AFC can be used as a valuable parameter for predicting ovarian response and pregnancy during ART cycles [20]. There was no evidence that abnormal AFC was an independent predictor of preterm birth. Our findings suggested that excessive antral follicles were associated with increased odds of preterm birth in IVF cycles. A high AFC usually indicates the possibility of the polycystic ovarian syndrome (PCOS) [21]. Studies indicated that PCOS increased the risk of a twofold higher chance of preterm birth [22, 23]. This might partly explain why AFC could be a predictor of preterm birth. Like most studies, this study also demonstrated that multiple pregnancies were a strong risk factor for preterm birth, regardless of whether the subjects were ART-assisted pregnancy patients [24, 25]. We concluded that patients with multiple pregnancies during IVF cycles were 6.744 times more likely to have preterm births than single pregnancies. Single embryo transfer is usually recommended for ART [26]. This is the most effective way to reduce the rate of multiple pregnancies. Although the number of embryos transferred was not significantly associated with preterm birth in this study, we still need to reduce the multiple pregnancy rate by controlling the number of transferred embryos or performing embryo reductions to optimize birth outcomes.

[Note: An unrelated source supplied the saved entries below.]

-- ==== Sys2Proof/Machine/Dispatch.lean ====
section
/-! DEFINITION. One arm per instruction. -/

namespace Sys2Proof.Machine

open Sys2Proof

def exec (i : Instr) (s : State) : Host.Outcome State Fault Refusal :=
  match i with
  | .writeU8 b x => Sys2Proof.Machine.execWriteU8 b x s
  | .writeU16 b v => Sys2Proof.Machine.execWriteU16 b v s
  | .writeU32 b v => Sys2Proof.Machine.execWriteU32 b v s
  | .writeFloat b v => Sys2Proof.Machine.execWriteFloat b v s
  | .writeString b n bytes => Sys2Proof.Machine.execWriteString b n bytes s
  | .writeWord b w => Sys2Proof.Machine.execWriteWord b w s
  | .writeCrc b => Sys2Proof.Machine.execWriteCrc b s
  | .writeDelay b n => Sys2Proof.Machine.execWriteDelay b n s
  | .writeTrigger b => Sys2Proof.Machine.execWriteTrigger b s
  | .markEndOfFrame b => Sys2Proof.Machine.execMarkEndOfFrame b s
  | .writeTimestamp b => Sys2Proof.Machine.execWriteTimestamp b s
  | .markStartOfFrame b => Sys2Proof.Machine.execMarkStartOfFrame b s
  | .readU8 b => Sys2Proof.Machine.execReadU8 b s
  | .readU16 b => Sys2Proof.Machine.execReadU16 b s
  | .readU32 b => Sys2Proof.Machine.execReadU32 b s
  | .readFloat b => Sys2Proof.Machine.execReadFloat b s
  | .readString b n => Sys2Proof.Machine.execReadString b n s
  | .readCrc b => Sys2Proof.Machine.execReadCrc b s
  | .readWord b => Sys2Proof.Machine.execReadWord b s
  | .getIndex b sel => Sys2Proof.Machine.execGetIndex b sel s
  | .setIndex b sel v => Sys2Proof.Machine.execSetIndex b sel v s
  | .setLength b v => Sys2Proof.Machine.execSetLength b v s
  | .getLength b => Sys2Proof.Machine.execGetLength b s
  | .clear b => Sys2Proof.Machine.execClear b s
  | .computeCrc16 b start count => Sys2Proof.Machine.execComputeCrc16 b start count s
  | .txSend sub => Sys2Proof.Machine.execTxSend sub s
  | .parse code => Sys2Proof.Machine.execParse code s
  | .verifyResponses => Sys2Proof.Machine.execVerifyResponses s
  | .setExpected c idx e => Sys2Proof.Machine.execSetExpected c idx e s
  | .getExpected c idx => Sys2Proof.Machine.execGetExpected c idx s
  | .clearExpected => Sys2Proof.Machine.execClearExpected s
  | .readStatus => Sys2Proof.Machine.execReadStatus s
  | .readDevwarn c idx => Sys2Proof.Machine.execReadDevwarn c idx s
  | .readTimeout c idx => Sys2Proof.Machine.execReadTimeout c idx s
  | .clearWarnings => Sys2Proof.Machine.execClearWarnings s
  | .readRxts sub => Sys2Proof.Machine.execReadRxts sub s
  | .readFaultcmd => Sys2Proof.Machine.execReadFaultcmd s
  | .txDataWord x => Sys2Proof.Machine.execTxDataWord x s
  | .txDelayWord n => Sys2Proof.Machine.execTxDelayWord n s
  | .txTriggerWord => Sys2Proof.Machine.execTxTriggerWord s
  | .txEofWord => Sys2Proof.Machine.execTxEofWord s
  | .txTimestampWord => Sys2Proof.Machine.execTxTimestampWord s
  | .rxLengthWord len => Sys2Proof.Machine.execRxLengthWord len s
  | .rxTimestampWord ts => Sys2Proof.Machine.execRxTimestampWord ts s
  | .rxDataWord x => Sys2Proof.Machine.execRxDataWord x s

end Sys2Proof.Machine
end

Another strong risk factor in this article was gestational hypertension. It is one of the most common pregnancy complications and causes of maternal morbidity and mortality. A meta-analysis confirmed that ART pregnancies had higher odds of gestational hypertension than spontaneous pregnancies [27]. The mechanism of gestational hypertension in IVF cycles remains to be investigated. A large study of nearly 600,000 mothers with ART showed that multiple pregnancies were the single most likely explanation for the increased rate of gestational hypertension [28]. Given the current findings, there is still a need to advocate for single embryo transfer to see if it can reduce the risk of gestational hypertension for IVF patients.

To the best of our knowledge, this was the first nomogram prediction model for predicting the risk of preterm birth in patients undergoing IVF cycles. We visualized the prediction model by nomogram to make it easier to understand. The points corresponding to each risk factor were obtained in the nomogram. Total points were obtained by adding five points together. The preterm birth rate based on the total points was each patient's probability of preterm birth. Furthermore, two of our five predictors were maternal factors that could predict preterm birth risk before IVF treatment. And for those predicting factors that arise during pregnancies, timely monitoring should be conducted to reduce the probability of occurrence of risk factor events to reduce the risk of preterm birth. However, several limitations of this study should be noted. First, this is a retrospective study, and the evidence is less strong than in prospective studies. Secondly, this single-center study brings about selection bias and requires further validation with data from multiple centers for external verification. Moreover, our variables came from the electronic medical records, and other relevant variables, such as the causes of preterm birth, needed to be adequately collected. Therefore, we could not stratify spontaneous and therapeutic preterm births, although there would be differences in risk factors for these two subtypes of preterm birth. Finally, the subgroup of early preterm births was not analysed, and there may be different predictors for such patients.

Conclusions

We used the female BMI, AFC, multiple pregnancy, gestational hypertension, and gestational diabetes to conduct a nomogram for predicting preterm birth rates for patients undergoing IVF cycles. This nomogram can provide a visual assessment of the risk of preterm birth, clinical consultation, and preventive advice for patients before they enter the cycles of IVF treatment.